14 May 2014

Wild Pigeons in Michigan

A correspondent of the Detroit Post, writing (from Traverse, Mich, April 5), says that the biennial flight of pigeons to the woods of Northern Michigan began the latter part of March. These birds on their journeyings from the South to the far North stop every two years for two or three nest logs in Michigan, usually coming in immense numbers. On the alternate years, when beech nuts are not abundant in this State, they take some other course in their northward flight. Formerly their first nesting was in Allegan or Ottawa county. Of late they have generally settled first in Shelby, Oceana county, and later in the season in Bernie and Emmet counties. Two years ago they skipped both Oceana and Benzie counties and nested first in Emmet, near Petoskey. This year their first flight was to the same section, but they soon discovered that they bad been fooled by the warm weather further south. The weather about Petoskey was still cold, the bay was frozen over, the snow was deep in the woods, the prospect for good feeding was bad, and after a day or two of apparent irresolution and many erratic flights the birds, as If by common consent, took their course to the neighborhood of Platte River in Benzie county.

As a local publication stated at the time, "they came in clouds, millions upon millions. It seemed as if the entire world of pigeons was concentrating at this point. The air was full of them and the sun shut out of sight, and still they came, millions upon millions more." They spread over as area of more than fifteen miles in length and six to eight miles wide, and the prospect for a time was that the nesting would be the most extensive ever known in the State. The news speedily reached all parts of the State, and it is said that in a fortnight's time three thousand hunters — professionals, amateurs, greenhorns — had invaded the country from all directions, surrounding and penetrating the nesting grounds.
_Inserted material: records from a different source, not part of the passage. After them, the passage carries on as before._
/-- The gate and fit check of a frame of `n` bytes and class `k` at `t` (R363, R366). (DEDUCED: log entry 68.) -/
def gateFit (p k n t : Nat) (pre : Bool) (s : State) : Bool :=
  classOpen p k t s &&
    (match windowOf p k t s with
     | none => true
     | some e => decide (t + (if pre then firstFragTime p n s else fitTime p n s) ≤ e))

/-- A frame that no window can hold (R364): not preemptable, and longer than its class's longest window; a class with
no window waits (R363). -/
def exceedsWindow (p k n : Nat) (pre : Bool) (s : State) : Bool :=
  if pre then false
  else match longestWindow (getSp p s).active k with
    | none => false
    | some w => decide (w ≠ 0) && decide (w * nsU < fitTime p n s)

/-! ## Received flow control (R359) -/

/-- Priorities whose received pause timer runs. -/
def pausedPrios (p : Nat) (s : State) : List Nat := (List.range 8).filter (fun q => sget 0 (getRx p s).pause q != 0)

/-- A band is paused; a service is paused. -/
def bandPaused (p b : Nat) (s : State) : Bool :=
  let m := rd64 (scLoc .SC_PFC_BANDS p) s
  (pausedPrios p s).any (fun q => bit m (8 * q + b))
def servicePaused (p c : Nat) (s : State) : Bool := (pausedPrios p s).any (fun q => bit (recPfc (nodeRec c s)) q)

/-! ## Eligibility (R350) -/

/-- LEAD in units of 2^-48 ns, the projected start of a selection made now, and that instant on block time. -/
def leadTime (p : Nat) (s : State) : Nat := fg (scLoc .SC_PCFG p) F.SC_PCFG_LEAD s * nsU
def projected (p : Nat) (s : State) : Nat := max (getSp p s).pe (s.tb.refill + leadTime p s)
def projectedBlock (p : Nat) (s : State) : Nat := s.tb.time + (projected p s - s.tb.refill)

def leafEligible (p c : Nat) (s : State) : Bool :=
  let b := recBand (nodeRec c s)
  match leafHead (nodeNum c) s with
  | none => false
  | some i => peakOk c s && !bandPaused p b s &&
      gateFit p b (itemLen i s) (projectedBlock p s) (preemptable p b s) s

def subEligible (p c : Nat) (s : State) : Bool := peakOk c s && (children c s).any (fun l => leafEligible p l s)

def svcEligible (p c : Nat) (s : State) : Bool :=
  peakOk c s && !servicePaused p c s && (children c s).any (fun b => subEligible p b s)

/-! ## Deficit round robin (R351) -/

/-- Key of a parent's turn in a pass and a band or priority. -/
def turnKey (parent pass k : Nat) : Nat := (2 * parent + pass) * 8 + k

/-- The child after `cur` in number order, round again from the first. -/
def nextChild (cur : Nat) (cs : List Nat) : Option Nat := (cs.find? (fun c => cur < c + 1)).orElse (fun _ => cs.head?)

/-- Pass the turn on until a child's deficit covers its head's charge. -/
def dwrrTurn (key pass : Nat) (cost : Nat → Int) (cs : List Nat) : Nat → Nat → State → Option (Nat × State)
  | 0, _, _ => none
  | n + 1, cur, s =>
    match nextChild cur cs with
    | none => none
    | some c =>
      let d := deficitOf c pass s + quantumBytes c s
      let s1 := setDeficit c pass d s
      if cost c ≤ (d : Int) then
        some (c, setDeficit c pass ((d : Int) - cost c).toNat
          { s1 with sc := { s1.sc with turn := sput 0 s1.sc.turn key (c + 1) } })
      else dwrrTurn key pass cost cs n (c + 1) s1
It was noticed, however, by old hunters that the birds did not settle down to domestic life as quickly as usual. The roosting birds — that is, those who had not yet mated — outnumbered the nesting birds a hundred to one. Some of the more zealous and inconsiderate sportsmen entered the nesting woods and commenced popping away at the nests themselves, a snow storm followed, high winds prevailed, and many of the roosting birds, disgusted, postponed their anticipated housekeeping, and scattered. The nesting consequently falls far short in magnitude of what was at first expected, though still large in area and containing millions of birds. It scattered along the banks of the Platte River, the townships of Almira, Zeeland, and Homestead. The distance from one end to the other is over ten miles, and the width varies from a few rods to three or four miles. There are, however, numerous long distances between the two extremes where no nests are to be found, and the birds have occasionally changed their ground, so that many of the hunters themselves are very uncertain as to the exact whereabouts of the birds at the present time. In the nests first made the young are about ready to fly, and have been abandoned by the old birds, and in some places, owing to the winds and the constant shooting, the nests have been deserted before any birds were hatched.

One nesting is about the same as another, and the first nest you come to is like the million others in the county. When these migratory birds have mated, decided where to settle, and have staked off their claim, they proceed at once to construct about the slightest nest that will hold an egg and a bird. "Three sticks and a feather" constitute about the material, according to a recent visitor here. The feather is often wanting, but a few more sticks are generally added. The nest is placed in the crotch of a tree, on two forked branches, or anywhere else in the tree where suitable support can be found. Cedar trees along the river bottoms seem to be preferred, but when the nestings are large, beech, and other trees are occupied. From half a dozen to fifty or sixty nests are built in a tree, and only one egg is laid in each nest.

May 29, 1880. Scientific American 42(22): 343-344.